INPUT MATERIAL:
★ ★ ★ ★

/-- The checks of a MOVE at issue (R182, R216 to R231, R237): `src`, `dst`, `ix` are the words of the descriptors. -/
def movePrepare (v : Bool) (own : Nat → Bool) (kind rndc ovfc : Nat) (src dst ix : List Nat) (sreg dreg : Nat) : Except Nat MoveOp :=
  match modeOf false rndc, modeOf false ovfc with
  | some rnd, some ovf =>
    let s := parseDesc false true src sreg
    let d := parseDesc false false dst dreg
    let i := parseDesc true true ix 0
    let g := i.1.gaxis
    let nd := s.1.dims.length
    let n := i.1.extentOf 0
    let bad := s.2 ++ d.2 ++ (if kind = 0 then [] else i.2)
    -- a block-scaled INT8 value is floating (R44)
    let vf := if s.1.scale != 0 && s.1.fmt == 11 then 1 else s.1.fmt
    let cvt := (cvtFault vf d.1.fmt (rnd && d.1.scale == 0)).toList
    -- a descriptor that does not parse is checked no further than its own faults and the format codes
    if bad.contains 0x3701 then
      let same := s.1.fmt == d.1.fmt && s.1.scale == d.1.scale && (s.1.scale == 0 || s.1.block == d.1.block)
      .error ((moveFirst (bad ++ if same && kind != 3 then [] else cvt)).getD 0x3701)
    else
      let raw := rawMove kind g s.1 d.1
      let shape :=
        when (nd != d.1.dims.length) 0x3701 ++
        (if kind = 0 then when (!(List.range nd).all fun a => s.1.extentOf a == d.1.extentOf a) 0x3701
         else when (i.1.dims.length != 1 || !(i.1.fmt == 9 || i.1.fmt == 10) || i.1.scale != 0 ||
              (i.1.dims.any fun x => x.shards != 1) || (i.1.window.any fun x => posClass i.1.dims x == .padding) ||
              decide (nd ≤ g)) 0x3701 ++
            when (!(List.range nd).all fun a =>
              if a = g then (if kind = 1 then d.1.extentOf a == n else s.1.extentOf a == n)
              else s.1.extentOf a == d.1.extentOf a) 0x3701) ++
        when (kind == 3 && !((s.1.fmt == 1 || s.1.fmt == 2) && s.1.scale == 0 && d.1.fmt == 1 && d.1.scale == 0)) 0x3701 ++
        when (d.1.scale != 0 && !raw && !(d.1.startsBlock && d.1.endsBlock)) 0x3701 ++ when (mixedBlock d.1) 0x3701
      -- PAD_VALUE is converted where the source window holds padding (R221)
      let padded := s.1.window.any fun x => posClass s.1.dims x == .padding
      let cv := if raw then [] else cvt ++
        (if padded then (cvtFault (if isInt s.1.fmt then 9 else 1) d.1.fmt (rnd && d.1.scale == 0)).toList else [])
      let outs (t : TDesc) : Bool := t.window.any fun x => posClass t.dims x == .outside
      let rs (t : TDesc) (w : Bool) : List (Bool × Int × Int) :=
        (t.spanOf w).map fun x => if t.dram then (true, sameDevice x.1, sameDevice x.2) else (false, x.1, x.2)
      let others := rs s.1 false ++ (if kind = 0 then [] else rs i.1 false)
      match moveFirst (bad ++ shape ++ cv ++ reachFaults v false own s.1 ++ reachFaults v true own d.1 ++
          (if kind = 0 then [] else reachFaults v false own i.1) ++
          when ((rs d.1 true).any fun a => others.any (rangesMeet a)) 0x3706 ++
          when (outs s.1 || outs d.1 || (kind != 0 && outs i.1)) 0x3704) with
      | some c => .error c
      | none => .ok ⟨kind, rnd, ovf, s.1, d.1, if kind = 0 then none else some i.1, raw⟩
  | _, _ => .error 0x3602

/-- Where an element's source lies. -/
inductive MSrc where
  /-- A padding position: PAD_VALUE. -/
  | pad
  /-- The zero slice of an out-of-range index (R231). -/
  | zero
  /-- Coordinates of a source position. -/
  | pos (xs : List Int)
  deriving DecidableEq, Repr

/-- One element to move: where it stands in the walk, its source, and its destination coordinates. -/
structure MElem where
  /-- Request number (R229), 0 for a COPY. -/
  req : Nat
  /-- Slice: the number of the index element (R227), 0 for a COPY. -/
  slice : Nat
  /-- Position in the walk of the COPY or slice (R232). -/
  at' : Nat
  /-- Source. -/
  src : MSrc
  /-- Destination coordinates. -/
  dst : List Int
  deriving DecidableEq, Repr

★ ★ ★ ★

Output exactly the span of lines beginning at the first line of the records and ending at the line that holds "when (nd != d.1.dims.length)", inclusive, with no other text.

/-- The checks of a MOVE at issue (R182, R216 to R231, R237): `src`, `dst`, `ix` are the words of the descriptors. -/
def movePrepare (v : Bool) (own : Nat → Bool) (kind rndc ovfc : Nat) (src dst ix : List Nat) (sreg dreg : Nat) : Except Nat MoveOp :=
  match modeOf false rndc, modeOf false ovfc with
  | some rnd, some ovf =>
    let s := parseDesc false true src sreg
    let d := parseDesc false false dst dreg
    let i := parseDesc true true ix 0
    let g := i.1.gaxis
    let nd := s.1.dims.length
    let n := i.1.extentOf 0
    let bad := s.2 ++ d.2 ++ (if kind = 0 then [] else i.2)
    -- a block-scaled INT8 value is floating (R44)
    let vf := if s.1.scale != 0 && s.1.fmt == 11 then 1 else s.1.fmt
    let cvt := (cvtFault vf d.1.fmt (rnd && d.1.scale == 0)).toList
    -- a descriptor that does not parse is checked no further than its own faults and the format codes
    if bad.contains 0x3701 then
      let same := s.1.fmt == d.1.fmt && s.1.scale == d.1.scale && (s.1.scale == 0 || s.1.block == d.1.block)
      .error ((moveFirst (bad ++ if same && kind != 3 then [] else cvt)).getD 0x3701)
    else
      let raw := rawMove kind g s.1 d.1
      let shape :=
        when (nd != d.1.dims.length) 0x3701 ++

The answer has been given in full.